Will Self-Driving Cars Lower Ride-Hailing Prices?
Lower cost is one anticipated advantage of incorporating autonomous vehicles (AVs) into ride-hailing services. But a study co-authored by Prof. Zhen Lian suggests that lower prices will only materialize under certain market conditions, such as using a single app for both AVs and human drivers.

Waymo vehicles at a charging station in Santa Monica, California, in May.
In 2018, when Zhen Lian, then a PhD student at Cornell, started working on a research project about self-driving cars, the technology still seemed like “a futuristic topic,” she says. Just five years later, while traveling in Phoenix, she was able to hail a self-driving car—also known as an autonomous vehicle (AV)—to get a ride from her hotel to the airport. .
The incorporation of AVs into the ride-hailing industry is edging closer to reality, and the rise of this technology raises questions about how consumers will be affected. One main advantage, proponents claim, is that AVs will lower the cost of rides. After all, the company doesn’t have to pay for human labor. But is that really the case?
Lower cost of AVs does not necessarily translate to lower prices. Whether that promise from AVs will be realized for the consumers critically depends on the market structure and the competition status.”
In a new study, Lian, who is now an assistant professor of operations management at Yale SOM, and her co-author Garrett van Ryzin compared several scenarios with different market conditions for AVs and human drivers. They found that only one scenario would likely lead to lower prices. One key factor was that AVs had to be available on the same ride-hailing platform as human drivers, rather than on a separate platform. And they had to be provided by competing companies rather than a single supplier.
“Lower cost of AVs does not necessarily translate to lower prices,” Lian says. “Whether that promise from AVs will be realized for the consumers critically depends on the market structure and the competition status.”
Firms are currently experimenting with various types of market structures, ranging from a standalone app for AVs to open platforms where multiple AV companies can join a pool of human drivers. “It’s all over the place,” she says. These issues need to be considered “before the technology matures.”
At first glance, it seems to make sense that AVs would be cheaper than human drivers. But AVs are still pretty expensive—often around $200,000 or more per vehicle. AV suppliers have to commit upfront to buying a certain number of cars, some of which might sit idle during periods of low demand. And when demand spikes, the AV fleet isn’t as flexible as human drivers, who can easily hop on and off the app whenever they like.
In her study of how AVs could affect ride-hailing prices, Lian collaborated with van Ryzin, an operations scholar who has held positions at Uber and Lyft and is now at Amazon. (Lian also worked at Lyft for a year, but the study wasn’t part of her work there.) Using a mathematical game theory model, the researchers considered two types of dispatch platforms and two levels of competition, resulting in four possible market scenarios.
In the first dispatch system, both AVs and human drivers could be matched with riders on the same platform. In the second type, AVs and human drivers were separated into different platforms—for example, in separate mobile apps.
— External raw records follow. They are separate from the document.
/-- R9, R85, R86, R87: AMEND ITEM of a ROUTED record whose changes weigh a redirection applies them and makes the
redirection selection. Another place than the assigned one makes the lane send a REVISE, with an entry and a timer,
when the lane has room for one; otherwise the response carries the note REVISE_NOT_SENT. The selection makes the lap
test with the lane's lap limit as it stands, then starts from its hold group or from the destination, the assigned
outlet taken as without the record's own place. That of 8 REVISEs which stand in the outbound queue already the one
being sent gives up its place is the model's choice (log entry 18). That a field named twice takes the later value is
the model's choice (log entry 6), and the places of the note and the target in the response are read by inference (log
entry 7). -/
def Obligations.AmendOfARoutedRecordIssuesARevision : Prop :=
  ∀ (s : State) (f : InFlight) (a : Amendment) (r : ItemRecord) (assigned : Place) (ordinal : Word32)
    (l : Lane), s.orderly → s.hostSteps f (.amendItem a) → s.designated? a.designation = some r →
    (∀ v, a.guardRevision = some v → v = r.revision) → r.state = .routed assigned ordinal none →
    r.lane = some l →
    let r1 : ItemRecord :=
      { r with
        destination := (a.changes.reverse.findSome? fun c => match c with
          | .destination g => some g
          | _ => none).getD r.destination
        hold := (a.changes.reverse.findSome? fun c => match c with
          | .setHold n => some (some n)
          | .clearHold => some none
          | _ => none).getD r.hold
        hostTag := (a.changes.reverse.findSome? fun c => match c with
          | .setTag tag => some (some tag)
          | .clearTag => some none
          | _ => none).getD r.hostTag }
    (r1.destination ≠ r.destination ∨ r1.hold.isSome ≠ r.hold.isSome) →
    let u := s.lane l
    let given := match assigned with
      | .bin => none
      | .outlet k => some k
    let selected := s.select l (if r1.hold.isSome then u.holdGroup else r1.destination) given
    let target := if u.lapLimit ≤ r1.laps then .bin else selected.1
    let full : Bool := u.sending && (u.outbound.head?.bind Message.reviseOrdinal).isSome &&
      decide (8 ≤ u.outbound.countP fun m => m.reviseOrdinal.isSome)
    let changed : ItemRecord → State := fun new =>
      { s with
        store := { s.store with
          records := s.store.records.map fun q => if q.ref = r.ref then new else q
          groups := (if u.lapLimit ≤ r1.laps then s else selected.2.2).store.groups } }
    exec (.amendItem .step) s = .next
      (if target = assigned then
        (changed { r1 with revision := r.revision + 1 }).completeHostStep f (.done .ok [r.revision + 1, 0])
      else if u.pendingCount < 8 ∧
          u.reviseEntries.countP (fun e => decide (e.condition = .waiting)) +
            u.workList.countP isReviseItem < 8 then
        ((changed { r1 with revision := r.revision + 1, state := .routed assigned ordinal (some target) }).setLane l
          { u with
            pendingCount := u.pendingCount + 1
            reviseEntries := u.reviseEntries ++
              [{ ref := r.ref, ordinal := ordinal, target := target,
                 expiry := s.timebase + BitVec.ofNat 32 u.reviseWindow, condition := .waiting }]
            outbound := (if full then u.outbound.drop 1 else u.outbound) ++ [.revise ordinal target]
            sending := u.sending && !full
            finishing := if full then u.outbound.head? else u.finishing }).completeHostStep f
          (.done .ok [r.revision + 1, 0, word (placeNumber target)])
      else
        (changed { r1 with revision := r.revision + 1 }).completeHostStep f
          (.done .ok [r.revision + 1, 1, word (placeNumber target)]))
To assess different levels of competition, the researchers ran scenarios where AVs were provided by a monopolistic supplier. They compared them to situations with perfect competition, meaning that each AV was provided by a different supplier.
As one might expect, having competition lowered ride-hailing prices. In the monopoly scenario, the AV company could strategically limit the available supply of AVs to drive up profits. In the competitive scenario, AV suppliers would continue to add more cars to the platform as long as the value of joining was higher than the cost.
Using a common platform for AVs and human drivers was also better for consumers, because it was easier to match nearby drivers with riders at any given time. If the two types of cars were on separate apps, a waiting customer could find themselves standing on a street corner right next to an available AV—but because they have requested a ride through the human-driver app, they don’t get matched with that vehicle. As a result, the pickup time is longer, and the overall system is less efficient, driving up prices.
The upshot is that among the four scenarios, only the one with competitive AV suppliers and a single platform “will lead to unambiguously lower prices,” Lian says.
One caveat is that the model assumes consumers don’t care whether they get an AV or human driver. In reality, some people are skeptical or scared of AVs. If anti-AV sentiment is strong, ride-hailing companies might split AVs and human drivers into separate apps, causing prices to be higher overall.
Lian doesn’t think that AVs will replace human drivers entirely. Their complementary nature is similar to what we see in the electric power market, she says. AVs are analogous to nuclear power plants: they’re very efficient, but they have a high upfront cost. So they aren’t flexible enough to serve peak demand because it’s not economical to have such an expensive resource sitting idle during non-peak times.
Meanwhile, human drivers are like energy technologies such as gas turbines, which are much cheaper to set up and can serve peak demand more flexibly.
“Having both AVs and human drivers is, in our view, a good thing,” Lian says.